A couple of things are apparent right from the start of the story.  Firstly we are back to 25 minute episodes, which seemed at this point to be Doctor Who’s natural format, with everyone having failed to grasp that you can’t just write 45 minute episodes as if they are two 25 minute ones stuck together, without actually picking up the pace a bit.  But the episode count remains at 14 weeks, so in effect the amount of material we get is halved.  Secondly a lot of money seems to have been spent on this.  At least, that’s the impression we get from the clever idea of putting a lot of money on screen in the opening shot.  The space station is a model shot with a motion-control camera, and it looks more than a decade ahead of its time.  As a television special effect in 1986 it was astonishing.

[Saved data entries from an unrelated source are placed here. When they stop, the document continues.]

-- ==== Sys2Proof/Machine/Parts.lean ====
section
/-! DEFINITION. The state of each block that its registers do not show: keys, held accesses, triggers, grants,
mirror entries, digests, nodes in service, log records. Plain data, one structure per block. -/

namespace Sys2Proof.Machine

/-! ### Seats (chapter 02) -/

/-- Progress of a LOCK_KEY sequence (R29): the first value seen, or open since the tick of the second. -/
inductive KeySt where
  | first
  | opened (t : Nat)
  deriving DecidableEq, Repr

/-- The key of one seat on one instance, named by the first page of the instance (R29). -/
structure KeyEnt where
  seat : Nat
  inst : Nat
  st : KeySt
  deriving DecidableEq, Repr

/-- An access held by a soft reset of the instance it addresses, checked when it is served (R27); or a read that waits, checked
when it arrived (R34, R436). -/
structure HeldAcc where
  acc : Acc
  addr : Nat
  size : Nat
  write : Bool
  data : Nat
  checked : Bool
  deriving DecidableEq, Repr

/-- The answer to a seat's access: data, done, held, no answer, a violation of a kind (R40, R41), a mirrored write not yet
confirmed (R100), data spoilt by an uncorrectable error (R431). -/
inductive Resp where
  | data (v : Nat)
  | done
  | held
  | unanswered
  | violation (kind : Nat)
  | pending
  | poison
  deriving DecidableEq, Repr

/-- A claim token and the seat that holds it (R38). -/
structure Token where
  token : Nat
  seat : Nat
  deriving DecidableEq, Repr

/-- A HI register captured by a read of its LO register, per party (R70). -/
structure Captured where
  party : Nat
  addr : Nat
  val : Word
  deriving DecidableEq, Repr

/-- A frozen instance and the words its registers had in the cycle of the FREEZE write. -/
structure Frozen where
  inst : Nat
  words : List (Nat × Word)
  deriving DecidableEq, Repr

/-- What the seats and the access checks of a lane hold beside the registers. -/
structure AccessH where
  keys : List KeyEnt
  held : List HeldAcc
  frozen : List Frozen
  captured : List Captured
  /-- claim tokens held, by rising token (R38) -/
  tokens : List Token
  /-- violations of each seat since its latch was set (R43) -/
  since : List (Nat × Nat)
  /-- the last answer given to each seat -/
  resp : List (Nat × Resp)
  deriving DecidableEq, Repr

/-! ### Time (chapter 03) -/

/-- A general time trigger: the committed target and the next target of its series (R64, R66). -/
structure Trig where
  tgt : Nat
  next : Nat
  deriving DecidableEq, Repr

/-- The accumulator in units of 2^-32 ns (R46, R47) and the counts of the servo. -/
structure TimeH where
  acc : Nat
  /-- consecutive servo updates below 100 ns (R49) -/
  good : Nat
  /-- consecutive alignment measurements beyond ±3 ns (R61) -/
  miss : Nat
  /-- a TIME_SET waiting for the first PPS edge after t_E: S and t_E (R66) -/
  pendSet : Option (Nat × Nat)
  /-- bounds of windows and timers that other blocks hold are with those blocks; here the 32 triggers -/
  trig : List Trig
  /-- local ticks at which the last PPS edge came (PPS_PRESENT) -/
  pps : Option Nat
  /-- PTP port in use when PTP_PORT is 3: false TR1, true TR2 (R55) -/
  tr2 : Bool
  /-- tool-ring ports TR1, TR2 and the cross hop up -/
  trUp : Bool × Bool × Bool
  /-- peer-delay requests answered (R55): arrival and departure stamps of the last -/
  peer : Option (Nat × Nat)
  /-- PPS out and SYNC out levels rise at these instants (R67) -/
  ppsOut : Option Nat
  syncOut : Option Nat
  /-- the lane has left the pair for its alignment and has not been within ±1 ns since (R61) -/
  unaligned : Bool
  /-- frequency correction in units of TIME_INC.FRAC, to which a slew is added (R57) -/
  freq : Nat
  deriving DecidableEq, Repr
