-- ==== Sys2Proof/Syntax.lean ====
section
/-! DEFINITION. The commands of the block: one constructor per row of the opcode table (spec/opcode_table.json), with the
operands of the access, the measurement or the event that it stands for. -/

namespace Sys2Proof
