-- ==== Sys2Proof/Config.lean ====
section
/-! DEFINITION. What the manual leaves open: free values without a body, about which no proof can know anything,
and the few constants an implementation fixes. -/

namespace Sys2Proof

/-- PCIe vendor ID of the endpoint; HOST_PCIE_ID.VENDOR is Fixed and its value is not given (log entry 8). -/
opaque Config.vendorId : BitVec 16

/-- BLK_VER.MINOR of a block, by its type code; Fixed and not given (log entry 8). -/
opaque Config.blkMinor : Nat → BitVec 8

/-- A fresh free word for the `n`-th open value of a run (log entry 9). -/
opaque Config.freeWord : Nat → BitVec 32

/-- The course of a plan from a moving state, as a denominator and the acceleration of each execution: R173 bounds it and
does not fix it among those that keep the limits. The list holds position, velocity, acceleration, end velocity, target
and the limits V, A, J (log entry 21). -/
opaque Config.moveCourse : List Int → Nat × List Int

/-- The result of a task of a cyclic program: the manual gives the programs' rules around it, but not the engines'
instruction set, so what a program computes is free, the same on both lanes for the same inputs (log entry 22). -/
opaque Config.progRun : ProgIn → ProgRes

/-- The q-current setpoint of a PMSM axis, before its limit: the manual names the gains of position and velocity
control and states no law. The list holds commanded and actual position, commanded velocity, KP_POS, KP_SH, KV, KV_SH
(R285, R304; log entry 26). -/
opaque Config.pmsmIq : List Int → Int

/-- REC after a successful reception from a value above 127: ISO 11898-1 allows 119 to 127, and the controller's choice
is `119 + recDrop % 9` (R316; log entry 27). -/
opaque Config.recDrop : Nat

/-- The delay a_p, in ns, that the ring engine of a lane measures for a station at discovery (R248): lane, ring, station,
TIME64 of the answer. It is the wiring's (log entry 154). -/
opaque Config.stationDelay : Nat → Nat → Nat → Nat → Nat

/-- What a precision channel held at an instant whose input no command gives: lane, channel, TIME64, in converter LSB
(log entry 159). -/
opaque Config.heldCode : Nat → Nat → Nat → Int

/-- What a servo update adds to the frequency correction to slew an offset, from the correction in force and the measured
offset, before the bounds of R47 and R57: the manual states the bounds and no servo law (log entry 42). -/
opaque Config.servoDelta : Nat → Int → Int

/-- The frequency correction itself after a servo update, in units of TIME_INC.FRAC: the same law, from the same two (log
entry 42). -/
opaque Config.servoFreq : Nat → Int → Nat

/-- What a follower adds to its frequency correction for an offset from the leader in 1/256 ns (R60; log entry 42). -/
opaque Config.followDelta : Nat → Int → Int

/-- The residence time in ns that a lane adds to the correctionField of an HSR frame it forwards: lane, source, sequence
number (R55; log entry 164). -/
opaque Config.residence : Nat → Nat → Nat → Nat

/-- Whether an engine of a lane fails the test vectors of its image in the two cycles after a mismatch: lane, cycle of the
mismatch. What the vectors find is the hardware's (R115; log entry 169). -/
opaque Config.vectorsFail : Nat → Nat → Bool

/-- Whether the host has enabled ERR_NONFATAL on the PCIe function of a lane: a bit of PCI configuration space, which no command
writes (R40; log entry 179). -/
opaque Config.errNonfatal : Nat → Bool

/-- The snapshot slot that a DRAM codeword belongs to, if any: the manual keeps the slots in the warm store and names no address
(R80; log entry 172). -/
opaque Config.slotOf : Nat → Option Nat

/-- Whether the forwarding of a one-sided record to the other lane has completed by the ring cut: cycle, ring, station
(R134; log entry 167). -/
opaque Config.forwarded : Nat → Nat → Nat → Bool

/-- The word a scaling MOVE node writes for a source word, by node and position: the manual names the scaling and states
no law (R140; log entry 47). -/
opaque Config.moveScale : Nat → Nat → BitVec 32 → BitVec 32

end Sys2Proof
end

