-- ==== Sys2Proof/Machine/Regs.lean ====
section
/-! DEFINITION. The lane address of every register and the bits of every field, by the names of the
register tables of chapters 02–19 and the page placement of R21. -/

namespace Sys2Proof.Machine

/-- A field of a register: the lane address of the register and the highest and lowest bit. -/
structure Fld where
  addr : Nat
  hi : Nat
  lo : Nat
  deriving DecidableEq, Repr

But why are we on a space station at all?  Is it just an excuse for a fancy bit of effects work?  The whole story is a mess, but deep under the surface seems to be the suggestion that these Time Lords are from the Doctor’s future.  That is one of only two possibilities, as the Valeyard himself is from the Doctor’s future.  Either that, or the Valeyard has travelled into the past and engineered everything, but the ridiculous kangaroo-court nature of the proceedings would suggest that at least some of the Time Lords here are complicit in the Valeyard’s scheme, and have brought the Doctor forward in time from his past.    This is supported by just about everything else we see.  The Matrix was previously shown to be a dangerous process to enter, requiring special equipment, but now there is just a door to it on a space station.  Plus, the Doctor is able to use evidence from one of his future adventures, so unless you throw all notions of linearity out of the window and try to rationalise Time Lords somehow living in a fatalistic universe with knowledge of everything that will happen to them then this has to be the future from the point of view of the Doctor and his own personal timeline.  In retrospect it is tempting to place this during or post Time War.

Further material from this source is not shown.